The same evaluation was performed by changing the exposure amount from 30 mj / cm ² to 40 mj / cm ² . Tables 2 and 3 show the chromaticity, dissolution time, and number of chips.

As shown in Tables 2 and 3, pixels formed using the green pigment-colored resin composition of the present invention have reduced pixel defects while maintaining the characteristics of the pixels, that is, characteristics such as luminance and contrast. I understand that. That is, a good linear pattern is obtained as a pixel.
Accordingly, the color filter formed using the green pigment colored resin composition of the present invention has no light leakage, high color purity, high luminance, and high contrast.

  In addition, as the luminance, in particular, a value larger than 56.0 is useful as a practical level, in particular, the embodiments of Examples 1 to 6 satisfy the characteristics at the practical level of luminance, Moreover, it is particularly preferable because the number of chips is reduced.

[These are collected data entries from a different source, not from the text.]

/-- The failure of a commit, and the values in force of one that passes. -/
def outcome (r : Except (Section × CommitReason) (ActivePlan × PlanContent)) :
    Option (Section × CommitReason) × Option InForce :=
  match r with
  | .error x => (some x, none)
  | .ok p => (none, some p.2.inForce)

theorem test_meets_SectionEnd :
    Delivered (receiving .limits) .xferEnd (frameFrom .gateway []) .gateway ∧
    (receiving .limits).plan.receiving ≠ .index ∧ Delivered run .xferEnd (frameFrom .gateway []) .gateway ∧
    Delivered (receiving .index) .xferEnd (frameFrom .gateway []) .gateway ∧
    outcome (judgeCommit (receiving .index).plan.staging) = (some (.index, .missing), none) := by
  unfold Delivered Heard; decide

/-- A whole plan of the built-in values with no panels, fences or items: GEOMETRY, ECONOMY and LIMITS. -/
def geometryBytes : List Byte := [11200, 5600, 2900, 1600, 3400, 900].flatMap put16
/-- ECONOMY. -/
def economyBytes : List Byte :=
  (builtinSteps.flatMap fun r => put16 r.rpm ++ put8 r.threshold ++ put8 r.weight) ++
    [5, 10, 8, 3, 5, 4, 10, 10, 8, 7, 10]
/-- LIMITS. -/
def limitsBytes : List Byte :=
  ([100, 300, 2000, 2400, 1500, 400, 40000, 1000, 250].flatMap put16) ++ putS16 (-2000) ++ [10] ++ put16 300
/-- INDEX (R170): version and stamp, then length and checksum of each section. -/
def indexBytes : List Byte :=
  List.replicate 6 0 ++ ([geometryBytes, [], [], economyBytes, [], limitsBytes].flatMap fun b =>
    put16 b.length ++ put16 (checksum b).toNat)

/-- The staging area with every section of the plan received. -/
def staged : Seven Region :=
  ⟨regionOf geometryBytes, regionOf [], regionOf [], regionOf economyBytes, regionOf [], regionOf limitsBytes,
   regionOf indexBytes⟩

theorem test_meets_CommitTests :
    outcome (judgeCommit staged) = (none, some builtinInForce) ∧
    outcome (judgeCommit { staged with limits := regionOf (limitsBytes.set 4 0) }) =
      (some (.limits, .checksum), none) ∧
    outcome (judgeCommit { staged with geometry := { regionOf geometryBytes with received := false } }) =
      (some (.geometry, .missing), none) := by decide +kernel

/-- RUN with the whole plan staged and its INDEX about to end. -/
def committing : State :=
  { run with plan := { run.plan with
      staging := { staged with index := { emptyRegion with bytes := indexBytes } }
      xfer := .receiving, receiving := .index, declared := 30, expected := 30, inactTimer := 20000 } }

theorem test_meets_CommitTakesPlan :
    Delivered committing .xferEnd (frameFrom .gateway []) .gateway ∧ committing.power ≠ .parking ∧
    committing.env.slots.length = 16 ∧ committing.plan.expected = committing.plan.declared ∧
    ({ committing.plan.staging with index :=
      { committing.plan.staging.index with received := true, length := 30, sum := checksum indexBytes } }) = staged ∧
    committing.ctrl.writing = none ∧ committing.cycle.state = .idle := by
  unfold Delivered Heard
  refine ⟨?_, ?_, ?_, ?_, ?_, ?_, ?_⟩ <;> decide +kernel

/-- The item carried over by R129 and R130: deferred past the new interval, overdue below it, lost, and new. -/
theorem test_meets_CommitTakesPlan_items :
    [itemAtCommit oil [(oilAt .due 100).defer 10] [], itemAtCommit oil [oilAt .overdue 95] [],
     itemAtCommit oil [] [{ number := 3, content := none }],
     itemAtCommit oil [] [{ number := 3, content := some (.fuelL, (oilAt .due 110).usage) }],
     itemAtCommit oil [] []].map (fun i => (i.usage.state, i.usage.used, i.usage.deferredUntil)) =
      [(.deferred, 100, some 110), (.dueSoon, 95, none), (.due, 100, none), (.due, 110, none), (.ok, 0, none)] := by
  decide

theorem test_meets_CommitTakesPlan_awake :
    let s := { committing with power := .serviceAwake, env := lined.env }
    Delivered s .xferEnd (frameFrom .gateway []) .gateway ∧ (slotAt s.env.slots 1).fence ≠ none ∧
    s.caps.rows.slots.length = 16 := by
  unfold Delivered Heard
  refine ⟨?_, ?_, ?_⟩ <;> decide

/-- A commit that drops an item places SERVICE_STATUS. -/
theorem test_commit_places_status :
    leaves (exec (.xferEnd (frameFrom .gateway [])) { committing with svc := dueRun.svc }) (fun t =>
      t.svc.items.isEmpty && t.ports.implement.list.any fun e => e.kind == .serviceStatus) = true := by
  decide +kernel

/-- NO_PLAN is in force before the commit, with no items. -/
theorem test_meets_CommitTakesPlan_inForce : PlanInForce committing :=
  ⟨⟨rfl, rfl⟩, .nil⟩

/-! Links, ports, reads -/

theorem test_meets_RefusalsAreRecorded :
    Heard run (frameFrom .cab []) .cab ∧ permits .wake .cab = false ∧ permits .guardSet .cab = true ∧
    RxKind.lengthOk .guardSet (frameFrom .cab []).data = false ∧
    Delivered run .faultClear (frameFrom .cab []) .cab ∧ Delivered parking .faultClear (frameFrom .cab []) .cab := by
  unfold Delivered Heard; decide

/-- RUN with a read in progress of 17 bytes, on a page. -/
def reading (page : Nat) : State :=
  { run with reads := { run.reads with
      gateway := some { selector := 6, index := 0, bytes := List.replicate 17 1, page := page } } }

/-- A record was read. -/
def isRecord : Snap → Bool
  | .record _ => true
  | _ => false

theorem test_meets_ReadsByPages :
    Delivered run .read (frameFrom .cab [6, 0]) .cab ∧
    isRecord (snapshot (heardState run .read .cab) 6 0) = true ∧
    snapshot (heardState run .read .cab) 255 0 = .unknown ∧ snapshot (heardState run .read .cab) 6 1 = .noItem ∧
    ((reading 1).reads.get .gateway).isSome = true ∧
    (∀ e ∈ ((reading 1).ports.get .powertrain).list, ¬(e.kind = .readData ∧ e.dest = Party.node .gateway)) := by
  unfold Delivered Heard
  refine ⟨?_, ?_, ?_, ?_, ?_, ?_⟩ <;> decide

/-- A state with CAP_SET at the head of the implement port's list. -/
def sendingCaps : State :=
  { run with ports := { coldPorts with implement := { coldPort with
      errors := 1, list := [{ kind := .capSet, dest := 0x31, data := List.replicate 8 250 }] } } }

theorem test_meets_TxSuccess :
    (sendingCaps.ports.get .implement).bus = .onBus ∧
    (sendingCaps.ports.get .implement).list =
      [{ kind := .capSet, dest := 0x31, data := List.replicate 8 250 }] ∧
    sendingCaps.caps.sending = true ∧ 8 * (1 + 1) < 17 ∧ 17 ≤ 8 * (2 + 1) := by decide

theorem test_meets_TxSuccess_invariants :
    CapsCurrent sendingCaps ∧ StepCurrent sendingCaps ∧ OfferCurrent sendingCaps ∧
    sendingCaps.reads.get .gateway = none := by
  unfold CapsCurrent StepCurrent OfferCurrent
  refine ⟨?_, ?_, ?_, rfl⟩ <;> decide +kernel

/-- The send recorded and its message gone. -/
theorem test_txSuccess :
    leaves (exec (.txSuccess .implement none) sendingCaps) (fun t =>
      t.ports.implement.list.all (fun e => e.kind != .capSet) && t.ports.implement.errors == 0 &&
        t.caps.lastSent == some (Eight.all 250) && t.caps.check == .agreed) = true := by decide +kernel

/-- A state with an implement port of these counts. -/
def onPort (b : BusState) (errors recovery : Nat) : State :=
  { run with ports := { coldPorts with
      implement := { coldPort with bus := b, errors := errors, recovery := recovery } } }

theorem test_meets_BusErrors :
    ((onPort .onBus 247 0).ports.get .implement).errors + 8 = 255 ∧
    255 < ((onPort .onBus 248 0).ports.get .implement).errors + 8 ∧
    ((onPort .busOff 0 126).ports.get .implement).recovery + 1 = 127 ∧
    ((onPort .busOff 0 127).ports.get .implement).recovery = 127 ∧
    ((onPort .busOff 0 128).ports.get .implement).bus = .busOff := by decide

/-- A port that goes off its bus raises PORT_BUS_OFF, and LINK_SILENT for its ONLINE link (R166, R167). -/
theorem test_busOff_alerts :
    let s := { onPort .onBus 248 0 with links := { coldLinks with valve := { coldLink with state := .online } } }
    raises (exec (.txError .implement) s) .portBusOff (.port .implement) 7 = true ∧
    raises (exec (.txError .implement) s) .linkSilent (.party .valve) 5 = true := by
  refine ⟨?_, ?_⟩ <;> decide +kernel

/-- A link ONLINE at its silent time, and a link SILENT at its offline time. -/
def quiet (st : LinkState) (t : Nat) : State :=
  { run with links := { coldLinks with valve := { coldLink with state := st, silence := t } } }

theorem test_meets_LinkRecords :
    notForPart 0x0FF (frameFrom .cab []) = true ∧ Heard run (frameFrom .cab []) .cab ∧
    ((quiet .online 100).links.get .valve).state = .online ∧
    Party.silentTime .valve ≤ ((quiet .online 100).links.get .valve).silence ∧
    ((quiet .silent 500).links.get .valve).state ≠ .online ∧
    Party.offlineTime .valve ≤ ((quiet .silent 500).links.get .valve).silence ∧
    ((quiet .silent 500).links.get .valve).offlineStands = false ∧ run.alerts.entries = [] := by
  unfold Heard; decide

/-- Frames that reach nothing (R162, R166, R167): on the other port, from no party, to a port off its bus, in
PARKED. -/
theorem test_meets_LinkRecords_unheard :
    let f := frameFrom .valve []
    ¬Heard run { f with port := .powertrain } .valve ∧ (∀ p : Party, ({ f with src := 0x99 }).src ≠ p.node) ∧
    ¬Heard (onPort .busOff 0 0) f .valve ∧ ¬Heard parked f .valve := by
  unfold Heard
  refine ⟨by decide, fun p => by cases p <;> decide, by decide, by decide⟩

/-- Frames that are heard and discarded (R162): to another node, a sample of another length or sender, a request
of the sensor hub. -/
theorem test_meets_LinkRecords_discarded :
    Heard run { frameFrom .cab [] with dest := 0x31 } .cab ∧ (0x31 : Byte) ≠ partNode ∧
    (0x31 : Byte) ≠ broadcastNode ∧ RxKind.lengthOk .jointSample (frameFrom .sensor []).data = false ∧
    RxKind.sender .jointSample ≠ some .cab ∧ Heard run (frameFrom .sensor []) .sensor ∧
    RxKind.isRequest .guardSet = true ∧ RxKind.isRequest .jointSample = false := by
  unfold Heard; decide

/-! Power and the store -/

theorem test_meets_KeyLine :
    parking.power = .parking ∧ parked.power = .parked ∧ awake.power = .serviceAwake ∧ run.power = .run ∧
    run.ctrl.writing = none ∧ run.ctrl.imageWrite = .none ∧ run.plan.xfer = .idle ∧
    ({ run with ctrl := parking.ctrl }).ctrl.writing ≠ none ∧ State.reset.power = .off ∧
    ItemsDistinct parked ∧ parked.plan.startPending = false ∧
    ({ parked with plan := { coldPlanStore with startPending := true } }).plan.startPending = true := by
  unfold ItemsDistinct; decide
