-- ==== Sys2Proof/Machine/StateXpt.lean ====
section
/-! DEFINITION. What the crosspoint and the kennel hold beside their registers. -/

namespace Sys2Proof.Machine

/-- What the arm deadline gives a take: its MODE (R151), and its switching point as a frame count of the output's plane and the time
from that boundary, so that the point moves with the plane (R51, R144). -/
structure Armed where
  mode : Nat
  count : Nat
  after : Nat
  deriving DecidableEq, Repr

/-- A take or salvo member, or a restore take, that has not committed (R156 to R165). -/
structure PendTake where
  /-- its command; 0 for a restore take -/
  uid : Nat := 0
  /-- output slot o -/
  out : Nat := 0
  /-- source descriptor of R135 -/
  src : Nat := 0
  noPst : Bool := false
  noFb : Bool := false
  /-- the output lane was IDLE or DEEP at acceptance (R162) -/
  wake : Bool := false
  due : Due := {}
  /-- set at the arm deadline -/
  armed : Option Armed := none
  deriving DecidableEq, Repr

/-- An output slot's path state. -/
structure XOut where
  /-- NO_FALLBACK of the take that set the source (R146) -/
  noFb : Bool := false
  /-- an automatic move waits: the MODE it makes, and the module time its switching point must reach (R152 to R154) -/
  move : Option (Nat × Nat) := none
  /-- the wait in JOIN ends in this MODE (R146, R151) -/
  joinTo : Nat := 0
  /-- the source left NOSIG while the output waited in JOIN: module time its switching point must reach for the path to be
  taken again (R146) -/
  repath : Option Nat := none
  /-- number, in the stream of its path, of the next word to send -/
  next : Nat := 0
  /-- words of a stream that has ended at a switch and that have still to be sent, each with the time at which it is due -/
  tail : List (Nat × Word10) := []
  /-- cadence descriptions that carry SW still owed (R119, R148) -/
  sw : Bool := false
  deriving DecidableEq, Repr

/-- An input slot's tracker and window state (R138 to R141). -/
structure XIn where
  /-- plane frames for which |e| ≤ GUARD_NS has held in GUARD (R140) -/
  reacq : Nat := 0
  /-- IN has been reached since OUT, OFFPLANE, NOSIG or NOFMT, so GUARD returns at once -/
  settled : Bool := false
  /-- structure (format code) of the last complete frame while no format is declared; none before one -/
  cand : Option Nat := none
  /-- frames completed since the declared format ended (R193, R758) -/
  sinceEnd : Nat := 0
  /-- a declared format has ended at a disagreeing frame and no format has been declared since -/
  ended : Bool := false
  /-- phase error of the last frame, in ns; the elastic buffer aligns by it, and holds it while no format is declared (R138, R758) -/
  e : Int := 0
  /-- |e| has exceeded GUARD_NS in a frame since the last plane frame boundary (R140) -/
  beyond : Bool := false
  /-- words received since the end of the last frame, as the write channel and the measurement stage have them (R23, R201) -/
  seen : List Word10 := []
  /-- a frame has been measured since the slot left NOSIG -/
  measured : Bool := false
  /-- module time of the last frame end -/
  lastEnd : Nat := 0
  deriving DecidableEq, Repr

/-- A frame in a frame slot. -/
structure KFrame where
  num : Nat := 0
  fmt : Nat := 0
  /-- module time at which writing ended -/
  endAt : Nat := 0
  /-- samples of the active picture line by line from the top, the fields of an interlaced frame woven (R179, R226) -/
  picture : List Word10 := []
  /-- ancillary packets stored, in order of arrival (R180) -/
  packets : List (List Word10) := []
  /-- positions in them of the packets of the second field (R410) -/
  second : List Nat := []
  /-- payload identifier of the frame, none where it carried none -/
  vpid : Option Nat := none
  /-- bytes that host software has written into the ancillary area, by offset in it (R200) -/
  ancBytes : List (Nat × Byte) := []
  deriving DecidableEq, Repr

/-- A reader of an allocation on a timing plane (R184, R186). -/
structure Reader where
  shown : Option Nat := none
  /-- format of the frame sent last -/
  fmt : Nat := 0
  /-- consecutive repeats since the loss began (R191) -/
  lossRepeats : Nat := 0
  /-- the frame it sends, a black one included; none while it sends nothing -/
  frame : Option KFrame := none
  /-- it applies LOSS_ACTION: black, or nothing (R191) -/
  blackOut : Bool := false
  /-- module time of its last output reference point -/
  at_ : Nat := 0
  /-- the stream it sends (R190) -/
  stream : Stream := {}
  deriving DecidableEq, Repr

/-- A FREEZE or UNFREEZE, or a STILL_SELECT, waiting to commit (R198, R200). -/
structure PendKnl where
  uid : Nat := 0
  /-- 0 FREEZE, 1 UNFREEZE, 2 STILL_SELECT -/
  op : Nat := 0
  index : Nat := 0
  due : Due := {}
  /-- STILL_SELECT: planes whose reader has not taken it yet -/
  planes : List Nat := []
  deriving DecidableEq, Repr

/-- A kennel allocation (R181). -/
structure Alloc where
  /-- frames held, newest first, at most N_F -/
  frames : List KFrame := []
  /-- number of the next frame to be written -/
  next : Nat := 0
  /-- a frame has completed since the IMAGE reset or a restart (R191) -/
  started : Bool := false
  /-- the writer is writing a frame -/
  writing : Bool := false
  /-- the frame in progress is damaged -/
  damaged : Bool := false
  /-- ancillary packets of the frame in progress, newest first, each with whether it belongs to the second field -/
  anc : List (Bool × List Word10) := []
  /-- the writer waits for a format, in a format change (R193) -/
  changing : Bool := false
  /-- format of the frame being written, or written last -/
  fmt : Nat := 0
  /-- module time of the writer's last frame end -/
  lastEnd : Nat := 0
  /-- module time at which the receive flow's last packet was written (R191) -/
  lastPkt : Nat := 0
  readers : List (Nat × Reader) := []
  pend : List PendKnl := []
  /-- STILL: frame INDEX to the frame it holds -/
  stills : List (Nat × KFrame) := []
  /-- STILL: captures running: uid, target index and the frame being copied -/
  captures : List (Nat × Nat × KFrame) := []
  deriving DecidableEq, Repr

/-- Running state of the input measurements of one slot (R201). -/
structure Meas where
  /-- frames without a payload identifier; in disagreement; in agreement -/
  noVpid : Nat := 0
  disagree : Nat := 0
  agree : Nat := 0
  /-- module time since which the black or freeze condition has held, or failed, in every frame -/
  blackSince : Option Nat := none
  blackClear : Option Nat := none
  freezeSince : Option Nat := none
  freezeClear : Option Nat := none
  /-- module time since which the slot has been in NOSIG or NOFMT -/
  lossSince : Option Nat := some 0
  /-- luma of the last frame, every fourth sample of every fourth line -/
  luma : List Nat := []
  deriving DecidableEq, Repr

structure XptState where
  /-- safety outputs and their heads, as the image names them (R241) -/
  safety : List (Nat × Nat) := []
  pend : List PendTake := []
  outs : List (Nat × XOut) := []
  ins : List (Nat × XIn) := []
  allocs : List (Nat × Alloc) := []
  meas : List (Nat × Meas) := []
  /-- bytes of kennel pages outside frames, and of SRAM banks, that the host or the debug module has written (value + 1; 0 none) -/
  kennel : List (Nat × Nat) := []
  sram : List (Nat × Nat) := []
  /-- SRAM banks that step 6 has zeroed and that no pool has used or gating emptied since (R37, R597) -/
  zeroed : List Nat := []
  deriving DecidableEq, Repr

end Sys2Proof.Machine
end

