-- ==== Sys2Proof/Syntax.lean ====
section
/-! DEFINITION. The commands and events the module takes (spec/opcode_table.json), one constructor a row, with the operands
each carries: which unit it concerns and what arrives from outside with it (received symbols, bytes read from host memory, a
measured value). An operand named `t` is the module time at which it falls, in units of 2^-16 ns (log
entry 2). -/

namespace Sys2Proof

/-- Direction of a lane, input (to the module) or output. -/
inductive Dir where
  | inp | out
  deriving DecidableEq, Repr

/-- A received 10-bit symbol after 8b/10b decoding (R100, R101): a data character, a control character, a pattern outside the
code table, or a valid character of the wrong running disparity. -/
inductive Sym where
  | d (b : Byte)
  | k (c : Byte)
  | bad
  | disp (b : Byte)
  deriving DecidableEq, Repr

/-- Words that lie at equal distances in a slot's words of the frame in progress: number of the first, distance, how many. Streams of an
interface are interleaved word by word, so the words of a packet or a line need not be neighbours. -/
structure Run where
  first : Nat
  step : Nat := 1
  len : Nat
  deriving DecidableEq, Repr

/-- What the de-embedder reads from an audio packet of SMPTE ST 299-1 or ST 299-2 (R285, R286), found in sub-stream `link` of the
interface (link B of 3G level B is 1) with audio group number `ag`, from 1: of a data packet the outcome of its error check, and of
each sample its channel in the group and its instant (module time); of a control packet the rate it announces (0 48 kHz, 1 96 kHz,
2 another). -/
inductive AudPkt where
  | data (link ag : Nat) (ok : Bool) (samples : List (Nat × Nat))
  | control (link ag rate : Nat)
  deriving DecidableEq, Repr

/-- An ancillary data packet completed in a block: slot of the lane, and where the packet's words lie, from its DID to its checksum, as
the line tracker finds them; `audio` where it is an audio packet, `second` where it lies in the second field of its frame. -/
structure Anc where
  slot : Nat
  words : Run
  second : Bool := false
  audio : Option AudPkt := none
  deriving DecidableEq, Repr

/-- What the line tracker and the measurement stage found in a frame of an input slot (R138, R141, R201): the format its structure is (0
none of the table), where its payload identifier lies and the format that names, the module time at which the frame's first word arrived at
the lands, lines with a failed CRC, where the samples of its active picture lie (chroma and luma in turn, line by line from the top), and
how many words of the slot have arrived since the frame's last. -/
structure FrameIn where
  fmt : Nat
  vpid : Option Run
  vpidFmt : Nat
  start : Nat
  badLines : Nat
  picture : List Run
  back : Nat := 0
  deriving DecidableEq, Repr

/-- A meter register (R345, R347, R348). -/
inductive MeterReg where
  | pk (p : Nat)
  | ch (q k : Nat)
  | ctl (q : Nat)
  deriving DecidableEq, Repr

DESCRIPTION OF SYMBOLS 100 Organic EL element 20 Pixel 30 Organic protective layer 40 Inorganic oxide film 500 Organic light-emitting body 51 Hole injection layer 54 Electron injection layer

Claims (15)

(A) a zinc halide phthalocyanine green pigment, (B) a photopolymerization initiation system, (C) a binder resin and (H) a solvent,
Further, (D) a green pigment-colored resin composition comprising an orange dye and / or a red dye.   Furthermore, the green pigment coloring resin composition of Claim 1 characterized by including a yellow pigment | dye (E).   The green pigment coloring resin composition according to claim 1, further comprising (F) a dispersant.   The green pigment coloring resin composition according to any one of claims 1 to 3, wherein the (D) orange dye is a naphthol orange pigment.   The naphthol orange pigment is C.I. I. The green pigment-colored resin composition according to claim 4, which is CI Pigment Orange 38.   The green pigment coloring resin composition according to any one of claims 1 to 5, wherein the (D) red pigment is an anthraquinone red pigment.   The anthraquinone red pigment is C.I. I. It is pigment red 177, The green pigment coloring resin composition of Claim 6 characterized by the above-mentioned.   The green pigment-colored resin composition according to any one of claims 1 to 7, wherein the (A) halogenated zinc phthalocyanine green pigment is a brominated zinc phthalocyanine green pigment.   The colored resin composition according to any one of claims 1 to 8, wherein the (D) orange formula is contained in an amount of 0.01% by weight to 0.39% by weight in all pigments. .   The colored resin composition according to any one of claims 1 to 9, wherein the red pigment (D) is contained in an amount of 0.01% by weight to 1.5% by weight in all pigments. .   The green pigment coloring resin composition according to any one of claims 1 to 10, comprising an alkyl ether ester solvent as the solvent (H).   (G) The green pigment coloring resin composition as described in any one of Claims 1-11 characterized by containing a polymerizable monomer.   A color filter comprising a pixel formed using the green pigment colored resin composition according to any one of claims 1 to 12.   A liquid crystal display device comprising the color filter according to claim 13.   An organic EL display device comprising the color filter according to claim 13.